* Task requirements *
For the data below, restate word for word only the lines from the line containing "[.ldaImm b1, .ldaZp0" through the line containing "map [0xA2, 0xA6, 0xB6, 0xAE, 0xBE]", both ends included.

* Extracted entries *

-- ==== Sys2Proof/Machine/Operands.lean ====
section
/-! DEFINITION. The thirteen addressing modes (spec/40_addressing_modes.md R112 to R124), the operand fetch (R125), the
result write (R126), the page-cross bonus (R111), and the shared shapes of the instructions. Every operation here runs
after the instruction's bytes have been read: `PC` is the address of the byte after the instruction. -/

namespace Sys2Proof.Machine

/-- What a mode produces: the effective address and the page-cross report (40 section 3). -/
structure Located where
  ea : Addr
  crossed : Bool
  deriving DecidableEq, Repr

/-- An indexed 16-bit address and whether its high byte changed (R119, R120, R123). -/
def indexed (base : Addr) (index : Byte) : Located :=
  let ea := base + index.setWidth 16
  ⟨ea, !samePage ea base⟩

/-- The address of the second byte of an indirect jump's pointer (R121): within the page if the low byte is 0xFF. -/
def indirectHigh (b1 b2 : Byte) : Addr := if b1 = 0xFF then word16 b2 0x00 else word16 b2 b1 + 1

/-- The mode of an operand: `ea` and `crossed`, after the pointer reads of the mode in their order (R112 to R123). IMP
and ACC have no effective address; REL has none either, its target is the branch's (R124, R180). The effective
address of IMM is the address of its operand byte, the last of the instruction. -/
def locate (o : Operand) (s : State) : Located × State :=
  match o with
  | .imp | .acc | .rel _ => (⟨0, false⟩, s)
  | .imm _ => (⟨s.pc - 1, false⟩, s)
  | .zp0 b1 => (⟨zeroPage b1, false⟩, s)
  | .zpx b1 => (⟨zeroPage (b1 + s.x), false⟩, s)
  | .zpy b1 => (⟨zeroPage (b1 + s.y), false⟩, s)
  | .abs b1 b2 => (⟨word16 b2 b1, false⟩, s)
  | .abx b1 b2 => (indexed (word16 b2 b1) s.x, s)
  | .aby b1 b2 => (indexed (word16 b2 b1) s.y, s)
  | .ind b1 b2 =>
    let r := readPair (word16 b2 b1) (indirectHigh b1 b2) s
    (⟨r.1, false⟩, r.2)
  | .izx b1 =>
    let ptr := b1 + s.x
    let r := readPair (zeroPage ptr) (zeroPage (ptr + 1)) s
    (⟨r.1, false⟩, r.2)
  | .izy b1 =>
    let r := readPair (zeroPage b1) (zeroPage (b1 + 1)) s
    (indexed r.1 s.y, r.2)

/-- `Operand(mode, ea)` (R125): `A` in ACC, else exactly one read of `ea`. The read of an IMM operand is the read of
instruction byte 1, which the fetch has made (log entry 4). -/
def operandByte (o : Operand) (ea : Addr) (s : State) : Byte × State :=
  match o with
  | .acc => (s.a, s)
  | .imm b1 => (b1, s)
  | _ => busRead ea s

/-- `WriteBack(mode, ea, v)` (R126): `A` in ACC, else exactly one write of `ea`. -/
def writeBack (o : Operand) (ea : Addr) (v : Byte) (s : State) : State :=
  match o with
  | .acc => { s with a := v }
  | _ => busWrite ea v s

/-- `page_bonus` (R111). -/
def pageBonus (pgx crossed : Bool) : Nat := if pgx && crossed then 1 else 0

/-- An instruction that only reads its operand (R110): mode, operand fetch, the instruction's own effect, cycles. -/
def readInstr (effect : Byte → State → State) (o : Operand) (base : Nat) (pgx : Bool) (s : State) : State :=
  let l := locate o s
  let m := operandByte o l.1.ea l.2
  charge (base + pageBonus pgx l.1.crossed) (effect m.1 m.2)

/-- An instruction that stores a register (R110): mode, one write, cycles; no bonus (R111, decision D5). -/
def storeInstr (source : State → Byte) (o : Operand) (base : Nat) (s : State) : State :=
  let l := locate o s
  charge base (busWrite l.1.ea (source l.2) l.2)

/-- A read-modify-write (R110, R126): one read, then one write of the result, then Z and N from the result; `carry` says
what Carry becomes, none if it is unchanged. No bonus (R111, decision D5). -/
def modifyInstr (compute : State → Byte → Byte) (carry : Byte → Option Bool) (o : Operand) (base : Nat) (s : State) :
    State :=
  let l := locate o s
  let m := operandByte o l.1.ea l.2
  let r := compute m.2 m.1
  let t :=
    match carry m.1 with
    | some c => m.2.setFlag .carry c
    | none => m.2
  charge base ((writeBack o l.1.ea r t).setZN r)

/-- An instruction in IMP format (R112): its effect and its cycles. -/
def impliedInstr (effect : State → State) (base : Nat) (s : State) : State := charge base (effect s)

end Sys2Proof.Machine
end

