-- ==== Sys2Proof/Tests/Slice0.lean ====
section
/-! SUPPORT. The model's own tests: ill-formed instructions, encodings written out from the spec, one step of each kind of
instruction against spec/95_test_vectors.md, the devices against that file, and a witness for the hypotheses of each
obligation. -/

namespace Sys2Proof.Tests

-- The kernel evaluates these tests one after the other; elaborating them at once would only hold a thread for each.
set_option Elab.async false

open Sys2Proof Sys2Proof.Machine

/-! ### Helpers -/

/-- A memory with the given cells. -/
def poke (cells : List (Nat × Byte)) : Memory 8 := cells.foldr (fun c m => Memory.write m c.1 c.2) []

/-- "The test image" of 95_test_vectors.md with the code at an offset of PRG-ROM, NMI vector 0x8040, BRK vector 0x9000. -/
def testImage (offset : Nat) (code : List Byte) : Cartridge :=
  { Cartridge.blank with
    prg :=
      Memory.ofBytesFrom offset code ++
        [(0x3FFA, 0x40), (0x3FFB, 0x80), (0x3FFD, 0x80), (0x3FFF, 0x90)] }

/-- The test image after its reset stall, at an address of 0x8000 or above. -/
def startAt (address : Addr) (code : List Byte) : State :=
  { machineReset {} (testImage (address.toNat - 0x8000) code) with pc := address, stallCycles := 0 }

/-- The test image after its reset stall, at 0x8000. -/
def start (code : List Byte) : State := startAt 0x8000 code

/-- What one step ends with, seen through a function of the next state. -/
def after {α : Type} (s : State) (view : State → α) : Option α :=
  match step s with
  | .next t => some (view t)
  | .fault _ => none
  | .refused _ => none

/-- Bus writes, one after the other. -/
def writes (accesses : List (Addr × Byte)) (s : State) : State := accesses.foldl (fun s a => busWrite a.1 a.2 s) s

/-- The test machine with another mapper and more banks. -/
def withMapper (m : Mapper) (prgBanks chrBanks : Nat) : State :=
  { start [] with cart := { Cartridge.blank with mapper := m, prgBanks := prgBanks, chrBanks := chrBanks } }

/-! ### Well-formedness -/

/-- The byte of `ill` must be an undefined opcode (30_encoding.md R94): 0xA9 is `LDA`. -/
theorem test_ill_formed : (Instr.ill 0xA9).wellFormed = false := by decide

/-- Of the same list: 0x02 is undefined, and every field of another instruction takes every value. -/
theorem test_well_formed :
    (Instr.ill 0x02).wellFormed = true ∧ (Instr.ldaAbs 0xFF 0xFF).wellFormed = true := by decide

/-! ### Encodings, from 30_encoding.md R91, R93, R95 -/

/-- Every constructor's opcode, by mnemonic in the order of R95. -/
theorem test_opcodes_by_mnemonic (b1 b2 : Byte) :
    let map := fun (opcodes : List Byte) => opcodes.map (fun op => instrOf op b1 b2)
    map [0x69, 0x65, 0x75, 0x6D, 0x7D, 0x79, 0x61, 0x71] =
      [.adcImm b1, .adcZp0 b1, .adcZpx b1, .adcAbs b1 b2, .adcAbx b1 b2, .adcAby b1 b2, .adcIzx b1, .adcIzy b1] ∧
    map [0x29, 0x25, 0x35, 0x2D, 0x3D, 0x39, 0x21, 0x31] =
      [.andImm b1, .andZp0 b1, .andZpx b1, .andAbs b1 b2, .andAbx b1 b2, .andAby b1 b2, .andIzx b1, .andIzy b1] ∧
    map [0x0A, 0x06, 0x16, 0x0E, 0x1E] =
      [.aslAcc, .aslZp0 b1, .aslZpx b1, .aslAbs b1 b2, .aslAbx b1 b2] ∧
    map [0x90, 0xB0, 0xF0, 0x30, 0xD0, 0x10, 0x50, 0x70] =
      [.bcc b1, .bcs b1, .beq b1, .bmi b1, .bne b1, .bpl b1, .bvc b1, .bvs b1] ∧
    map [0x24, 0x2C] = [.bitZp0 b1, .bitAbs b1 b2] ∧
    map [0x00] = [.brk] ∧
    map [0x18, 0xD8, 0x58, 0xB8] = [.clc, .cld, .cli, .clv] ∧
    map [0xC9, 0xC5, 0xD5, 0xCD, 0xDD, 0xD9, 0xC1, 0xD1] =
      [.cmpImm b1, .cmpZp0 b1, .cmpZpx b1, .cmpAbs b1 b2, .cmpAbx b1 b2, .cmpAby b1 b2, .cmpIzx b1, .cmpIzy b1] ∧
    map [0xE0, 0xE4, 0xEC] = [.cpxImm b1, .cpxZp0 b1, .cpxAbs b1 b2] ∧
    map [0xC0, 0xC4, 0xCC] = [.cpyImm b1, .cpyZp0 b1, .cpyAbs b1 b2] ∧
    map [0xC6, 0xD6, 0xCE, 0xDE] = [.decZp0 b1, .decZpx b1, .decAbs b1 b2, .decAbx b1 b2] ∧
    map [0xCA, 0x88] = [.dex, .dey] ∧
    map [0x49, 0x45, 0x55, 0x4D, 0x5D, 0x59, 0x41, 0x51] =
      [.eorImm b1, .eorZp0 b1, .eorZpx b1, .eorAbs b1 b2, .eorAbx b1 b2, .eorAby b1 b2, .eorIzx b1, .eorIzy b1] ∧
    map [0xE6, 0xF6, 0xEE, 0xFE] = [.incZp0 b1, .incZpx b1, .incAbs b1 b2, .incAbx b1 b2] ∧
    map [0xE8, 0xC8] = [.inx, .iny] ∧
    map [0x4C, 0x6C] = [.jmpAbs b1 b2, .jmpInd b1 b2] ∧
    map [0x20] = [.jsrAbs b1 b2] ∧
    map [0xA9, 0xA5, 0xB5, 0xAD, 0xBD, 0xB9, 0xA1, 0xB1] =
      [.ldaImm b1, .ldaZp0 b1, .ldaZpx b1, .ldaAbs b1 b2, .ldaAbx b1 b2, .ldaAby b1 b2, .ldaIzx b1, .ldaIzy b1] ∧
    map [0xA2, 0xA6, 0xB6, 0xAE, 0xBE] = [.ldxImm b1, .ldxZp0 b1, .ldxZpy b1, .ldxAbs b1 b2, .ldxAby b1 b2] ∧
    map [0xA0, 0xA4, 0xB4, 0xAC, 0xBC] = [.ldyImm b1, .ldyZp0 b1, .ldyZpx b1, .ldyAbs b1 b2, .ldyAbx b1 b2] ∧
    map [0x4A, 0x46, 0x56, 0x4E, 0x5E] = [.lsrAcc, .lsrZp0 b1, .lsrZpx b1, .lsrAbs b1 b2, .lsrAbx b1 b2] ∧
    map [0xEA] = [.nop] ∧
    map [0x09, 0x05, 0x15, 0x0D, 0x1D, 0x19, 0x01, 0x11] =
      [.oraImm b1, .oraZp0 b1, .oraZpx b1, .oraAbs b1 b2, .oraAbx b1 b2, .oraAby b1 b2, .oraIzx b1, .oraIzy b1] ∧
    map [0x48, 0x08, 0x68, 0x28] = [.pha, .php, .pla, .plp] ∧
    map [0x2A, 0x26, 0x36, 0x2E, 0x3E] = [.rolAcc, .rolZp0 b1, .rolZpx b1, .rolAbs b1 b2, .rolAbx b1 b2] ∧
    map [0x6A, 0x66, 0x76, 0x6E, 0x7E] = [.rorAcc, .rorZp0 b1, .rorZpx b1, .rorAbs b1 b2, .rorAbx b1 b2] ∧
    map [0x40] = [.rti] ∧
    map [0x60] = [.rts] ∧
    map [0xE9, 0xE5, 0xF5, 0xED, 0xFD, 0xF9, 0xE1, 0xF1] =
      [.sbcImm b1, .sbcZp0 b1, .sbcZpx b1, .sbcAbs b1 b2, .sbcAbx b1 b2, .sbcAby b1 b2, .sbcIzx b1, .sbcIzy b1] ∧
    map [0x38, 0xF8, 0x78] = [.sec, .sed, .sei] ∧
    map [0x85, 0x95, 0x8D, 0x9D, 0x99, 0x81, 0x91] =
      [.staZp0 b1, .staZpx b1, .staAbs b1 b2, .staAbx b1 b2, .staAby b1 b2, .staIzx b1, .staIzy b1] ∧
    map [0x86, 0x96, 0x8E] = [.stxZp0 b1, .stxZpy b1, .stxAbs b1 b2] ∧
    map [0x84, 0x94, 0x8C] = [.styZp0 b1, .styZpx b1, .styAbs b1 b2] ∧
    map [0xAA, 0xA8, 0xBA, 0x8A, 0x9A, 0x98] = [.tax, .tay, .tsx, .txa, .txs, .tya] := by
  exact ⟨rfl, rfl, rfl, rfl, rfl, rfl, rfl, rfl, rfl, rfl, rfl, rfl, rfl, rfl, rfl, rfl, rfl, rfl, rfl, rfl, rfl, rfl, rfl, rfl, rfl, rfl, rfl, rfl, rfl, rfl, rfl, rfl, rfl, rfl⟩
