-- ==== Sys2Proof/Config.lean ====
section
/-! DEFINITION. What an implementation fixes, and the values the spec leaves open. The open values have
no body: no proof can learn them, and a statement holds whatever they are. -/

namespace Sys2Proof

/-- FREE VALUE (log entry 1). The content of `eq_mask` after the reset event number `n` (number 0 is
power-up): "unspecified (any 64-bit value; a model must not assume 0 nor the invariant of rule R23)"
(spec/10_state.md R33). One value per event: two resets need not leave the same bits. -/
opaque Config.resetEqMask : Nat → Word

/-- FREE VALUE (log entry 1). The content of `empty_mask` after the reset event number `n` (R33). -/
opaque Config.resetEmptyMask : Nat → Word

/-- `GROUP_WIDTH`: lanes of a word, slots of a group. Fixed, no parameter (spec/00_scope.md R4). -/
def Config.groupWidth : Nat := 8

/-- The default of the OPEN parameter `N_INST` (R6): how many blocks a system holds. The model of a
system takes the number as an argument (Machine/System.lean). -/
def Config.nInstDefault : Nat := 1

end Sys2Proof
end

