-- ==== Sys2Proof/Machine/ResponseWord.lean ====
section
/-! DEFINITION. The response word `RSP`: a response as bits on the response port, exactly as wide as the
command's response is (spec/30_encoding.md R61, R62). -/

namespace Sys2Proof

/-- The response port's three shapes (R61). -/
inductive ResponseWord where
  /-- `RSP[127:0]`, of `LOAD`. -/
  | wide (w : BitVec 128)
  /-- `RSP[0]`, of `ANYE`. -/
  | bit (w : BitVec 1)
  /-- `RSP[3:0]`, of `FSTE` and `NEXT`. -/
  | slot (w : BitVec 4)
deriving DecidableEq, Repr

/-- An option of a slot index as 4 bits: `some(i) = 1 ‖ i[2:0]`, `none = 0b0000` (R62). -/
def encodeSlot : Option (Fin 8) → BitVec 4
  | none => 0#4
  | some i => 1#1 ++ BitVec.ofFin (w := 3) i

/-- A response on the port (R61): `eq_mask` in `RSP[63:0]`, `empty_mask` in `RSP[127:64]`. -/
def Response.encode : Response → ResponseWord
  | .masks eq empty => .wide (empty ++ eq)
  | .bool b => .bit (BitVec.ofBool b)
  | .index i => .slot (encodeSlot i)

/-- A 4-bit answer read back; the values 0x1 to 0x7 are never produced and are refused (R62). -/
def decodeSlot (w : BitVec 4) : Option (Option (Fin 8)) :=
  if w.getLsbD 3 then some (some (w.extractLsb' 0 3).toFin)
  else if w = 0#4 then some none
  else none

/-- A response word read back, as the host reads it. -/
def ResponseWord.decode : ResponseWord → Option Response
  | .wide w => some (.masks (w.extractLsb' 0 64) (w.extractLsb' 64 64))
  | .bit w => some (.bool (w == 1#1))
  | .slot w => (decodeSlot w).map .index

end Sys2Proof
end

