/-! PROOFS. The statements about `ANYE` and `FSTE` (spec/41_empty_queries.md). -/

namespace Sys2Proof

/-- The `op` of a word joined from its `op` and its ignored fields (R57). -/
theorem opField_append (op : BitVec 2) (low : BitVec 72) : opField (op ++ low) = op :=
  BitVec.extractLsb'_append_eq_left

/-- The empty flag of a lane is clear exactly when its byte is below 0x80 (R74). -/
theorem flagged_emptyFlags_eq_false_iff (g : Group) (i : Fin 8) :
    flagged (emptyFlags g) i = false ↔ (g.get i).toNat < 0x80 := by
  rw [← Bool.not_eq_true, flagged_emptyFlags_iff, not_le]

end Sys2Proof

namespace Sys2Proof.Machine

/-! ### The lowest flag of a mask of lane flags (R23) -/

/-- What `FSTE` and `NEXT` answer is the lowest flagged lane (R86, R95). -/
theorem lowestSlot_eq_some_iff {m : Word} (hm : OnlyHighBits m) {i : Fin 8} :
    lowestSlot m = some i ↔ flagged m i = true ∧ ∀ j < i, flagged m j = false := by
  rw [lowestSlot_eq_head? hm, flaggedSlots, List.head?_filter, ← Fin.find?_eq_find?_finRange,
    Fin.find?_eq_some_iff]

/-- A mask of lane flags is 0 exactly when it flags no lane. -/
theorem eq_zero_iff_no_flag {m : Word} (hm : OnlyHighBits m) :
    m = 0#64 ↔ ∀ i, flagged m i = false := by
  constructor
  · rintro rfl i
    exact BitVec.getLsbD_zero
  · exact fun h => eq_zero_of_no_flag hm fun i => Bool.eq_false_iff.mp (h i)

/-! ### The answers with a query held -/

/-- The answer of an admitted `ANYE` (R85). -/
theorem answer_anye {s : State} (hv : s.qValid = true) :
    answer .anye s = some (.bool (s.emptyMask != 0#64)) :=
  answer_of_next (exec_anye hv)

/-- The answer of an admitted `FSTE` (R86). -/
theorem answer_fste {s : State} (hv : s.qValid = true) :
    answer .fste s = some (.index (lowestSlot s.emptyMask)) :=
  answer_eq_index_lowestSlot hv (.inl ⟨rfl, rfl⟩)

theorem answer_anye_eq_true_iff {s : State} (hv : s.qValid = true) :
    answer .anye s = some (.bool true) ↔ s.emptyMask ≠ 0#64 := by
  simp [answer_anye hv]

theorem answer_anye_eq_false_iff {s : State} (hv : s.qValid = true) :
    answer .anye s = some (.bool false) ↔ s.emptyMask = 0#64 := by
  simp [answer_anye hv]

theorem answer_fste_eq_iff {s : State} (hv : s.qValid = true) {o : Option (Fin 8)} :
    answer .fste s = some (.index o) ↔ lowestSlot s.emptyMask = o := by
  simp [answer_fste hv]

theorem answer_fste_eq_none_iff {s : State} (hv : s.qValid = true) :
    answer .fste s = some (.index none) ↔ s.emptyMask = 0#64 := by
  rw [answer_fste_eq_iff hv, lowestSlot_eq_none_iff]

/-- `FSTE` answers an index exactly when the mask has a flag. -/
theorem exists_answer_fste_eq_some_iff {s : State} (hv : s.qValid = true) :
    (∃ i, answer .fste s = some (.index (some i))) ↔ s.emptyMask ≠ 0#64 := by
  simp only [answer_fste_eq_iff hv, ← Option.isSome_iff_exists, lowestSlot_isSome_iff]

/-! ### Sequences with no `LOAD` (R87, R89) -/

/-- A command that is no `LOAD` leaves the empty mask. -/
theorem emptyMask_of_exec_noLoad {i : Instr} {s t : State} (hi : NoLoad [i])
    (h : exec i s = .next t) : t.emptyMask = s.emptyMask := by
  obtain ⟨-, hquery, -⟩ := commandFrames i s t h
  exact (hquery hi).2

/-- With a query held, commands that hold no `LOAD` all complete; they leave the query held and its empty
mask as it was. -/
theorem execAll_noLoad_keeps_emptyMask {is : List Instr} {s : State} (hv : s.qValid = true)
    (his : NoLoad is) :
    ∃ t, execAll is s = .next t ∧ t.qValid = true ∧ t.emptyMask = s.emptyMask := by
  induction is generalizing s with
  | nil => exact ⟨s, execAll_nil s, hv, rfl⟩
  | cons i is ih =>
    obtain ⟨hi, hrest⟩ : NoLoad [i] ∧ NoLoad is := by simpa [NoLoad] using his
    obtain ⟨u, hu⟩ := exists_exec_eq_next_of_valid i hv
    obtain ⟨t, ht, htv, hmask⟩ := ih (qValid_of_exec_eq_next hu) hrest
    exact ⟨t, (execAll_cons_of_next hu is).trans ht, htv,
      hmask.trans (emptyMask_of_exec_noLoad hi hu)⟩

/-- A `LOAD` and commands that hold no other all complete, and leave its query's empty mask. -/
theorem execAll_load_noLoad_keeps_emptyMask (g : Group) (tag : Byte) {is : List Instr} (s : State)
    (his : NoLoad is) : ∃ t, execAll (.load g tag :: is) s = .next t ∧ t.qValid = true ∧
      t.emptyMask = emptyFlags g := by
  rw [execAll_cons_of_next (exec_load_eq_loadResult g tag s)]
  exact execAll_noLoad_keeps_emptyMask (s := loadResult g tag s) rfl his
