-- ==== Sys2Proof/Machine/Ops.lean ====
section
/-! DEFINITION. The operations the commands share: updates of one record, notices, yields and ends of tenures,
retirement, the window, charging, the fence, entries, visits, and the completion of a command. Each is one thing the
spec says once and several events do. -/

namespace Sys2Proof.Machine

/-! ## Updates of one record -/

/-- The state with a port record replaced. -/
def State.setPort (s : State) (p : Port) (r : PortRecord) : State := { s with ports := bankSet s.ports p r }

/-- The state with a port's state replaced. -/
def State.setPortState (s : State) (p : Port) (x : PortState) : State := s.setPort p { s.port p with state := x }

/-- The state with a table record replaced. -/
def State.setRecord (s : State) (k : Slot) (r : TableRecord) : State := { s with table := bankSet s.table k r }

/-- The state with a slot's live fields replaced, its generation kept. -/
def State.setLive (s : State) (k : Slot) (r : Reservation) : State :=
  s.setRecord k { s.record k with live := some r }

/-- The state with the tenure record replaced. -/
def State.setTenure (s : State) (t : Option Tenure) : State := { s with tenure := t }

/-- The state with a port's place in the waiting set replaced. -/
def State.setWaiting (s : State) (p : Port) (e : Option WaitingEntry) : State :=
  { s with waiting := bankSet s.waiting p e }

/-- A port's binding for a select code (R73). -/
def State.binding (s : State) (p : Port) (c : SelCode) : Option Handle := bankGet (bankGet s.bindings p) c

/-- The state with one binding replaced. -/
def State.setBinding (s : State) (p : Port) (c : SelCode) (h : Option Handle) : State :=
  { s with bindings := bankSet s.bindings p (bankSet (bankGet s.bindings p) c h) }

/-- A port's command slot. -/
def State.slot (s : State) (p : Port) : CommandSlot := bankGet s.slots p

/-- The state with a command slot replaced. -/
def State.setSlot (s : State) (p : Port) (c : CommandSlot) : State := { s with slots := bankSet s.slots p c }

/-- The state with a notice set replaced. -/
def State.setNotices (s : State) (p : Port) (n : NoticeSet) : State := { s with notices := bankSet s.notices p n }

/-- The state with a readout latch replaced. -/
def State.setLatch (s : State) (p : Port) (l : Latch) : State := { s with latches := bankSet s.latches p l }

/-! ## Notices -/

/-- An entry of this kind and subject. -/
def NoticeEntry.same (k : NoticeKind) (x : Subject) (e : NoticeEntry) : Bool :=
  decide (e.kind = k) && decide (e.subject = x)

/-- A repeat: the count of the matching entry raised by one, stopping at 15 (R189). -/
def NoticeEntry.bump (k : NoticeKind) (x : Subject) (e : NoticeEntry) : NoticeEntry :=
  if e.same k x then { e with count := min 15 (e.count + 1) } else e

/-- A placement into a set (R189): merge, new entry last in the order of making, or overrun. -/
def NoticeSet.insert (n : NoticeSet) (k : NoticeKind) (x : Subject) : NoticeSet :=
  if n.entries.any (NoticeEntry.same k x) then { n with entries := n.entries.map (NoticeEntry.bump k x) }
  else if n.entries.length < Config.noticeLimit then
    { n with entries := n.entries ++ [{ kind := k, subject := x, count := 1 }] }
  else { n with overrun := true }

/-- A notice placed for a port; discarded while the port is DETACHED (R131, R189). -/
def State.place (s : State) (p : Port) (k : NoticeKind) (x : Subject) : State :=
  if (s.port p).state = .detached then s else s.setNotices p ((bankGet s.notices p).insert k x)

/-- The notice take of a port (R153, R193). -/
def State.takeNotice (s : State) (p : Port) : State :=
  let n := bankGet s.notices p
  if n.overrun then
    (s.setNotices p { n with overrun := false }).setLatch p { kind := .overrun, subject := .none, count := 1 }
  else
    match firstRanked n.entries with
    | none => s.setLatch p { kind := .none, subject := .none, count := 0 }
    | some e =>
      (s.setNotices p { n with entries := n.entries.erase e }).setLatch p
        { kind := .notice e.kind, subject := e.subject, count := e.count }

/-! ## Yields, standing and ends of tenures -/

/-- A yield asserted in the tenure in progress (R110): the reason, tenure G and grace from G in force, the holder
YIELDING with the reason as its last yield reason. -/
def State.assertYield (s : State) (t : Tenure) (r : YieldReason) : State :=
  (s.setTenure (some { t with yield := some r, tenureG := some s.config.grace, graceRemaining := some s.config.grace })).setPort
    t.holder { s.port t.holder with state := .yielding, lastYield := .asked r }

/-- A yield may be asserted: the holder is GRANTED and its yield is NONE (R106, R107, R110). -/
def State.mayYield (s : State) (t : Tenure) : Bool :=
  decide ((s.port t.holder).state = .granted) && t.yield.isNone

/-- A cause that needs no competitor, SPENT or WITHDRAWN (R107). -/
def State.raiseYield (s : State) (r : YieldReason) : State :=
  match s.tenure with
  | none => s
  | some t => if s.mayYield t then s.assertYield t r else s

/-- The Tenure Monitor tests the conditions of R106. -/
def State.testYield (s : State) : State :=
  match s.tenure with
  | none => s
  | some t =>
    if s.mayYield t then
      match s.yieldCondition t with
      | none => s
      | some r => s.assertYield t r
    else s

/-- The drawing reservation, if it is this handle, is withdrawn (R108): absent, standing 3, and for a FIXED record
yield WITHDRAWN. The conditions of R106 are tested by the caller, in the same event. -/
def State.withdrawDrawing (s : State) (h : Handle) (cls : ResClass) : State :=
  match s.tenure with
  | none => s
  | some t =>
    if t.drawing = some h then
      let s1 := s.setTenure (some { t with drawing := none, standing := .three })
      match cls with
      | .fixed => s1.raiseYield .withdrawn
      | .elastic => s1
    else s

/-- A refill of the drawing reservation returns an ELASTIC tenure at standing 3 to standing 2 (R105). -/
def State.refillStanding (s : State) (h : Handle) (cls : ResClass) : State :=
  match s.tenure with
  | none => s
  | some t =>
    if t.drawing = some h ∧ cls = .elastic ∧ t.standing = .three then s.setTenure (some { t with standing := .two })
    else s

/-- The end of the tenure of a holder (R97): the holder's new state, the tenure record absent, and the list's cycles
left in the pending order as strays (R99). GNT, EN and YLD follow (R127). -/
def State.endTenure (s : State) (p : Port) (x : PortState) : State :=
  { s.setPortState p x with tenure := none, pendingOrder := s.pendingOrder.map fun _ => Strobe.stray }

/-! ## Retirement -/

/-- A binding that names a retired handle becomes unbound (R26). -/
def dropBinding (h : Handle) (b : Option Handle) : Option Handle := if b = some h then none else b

* Solution *
      [.ldaImm b1, .ldaZp0 b1, .ldaZpx b1, .ldaAbs b1 b2, .ldaAbx b1 b2, .ldaAby b1 b2, .ldaIzx b1, .ldaIzy b1] ∧
    map [0xA2, 0xA6, 0xB6, 0xAE, 0xBE] = [.ldxImm b1, .ldxZp0 b1, .ldxZpy b1, .ldxAbs b1 b2, .ldxAby b1 b2] ∧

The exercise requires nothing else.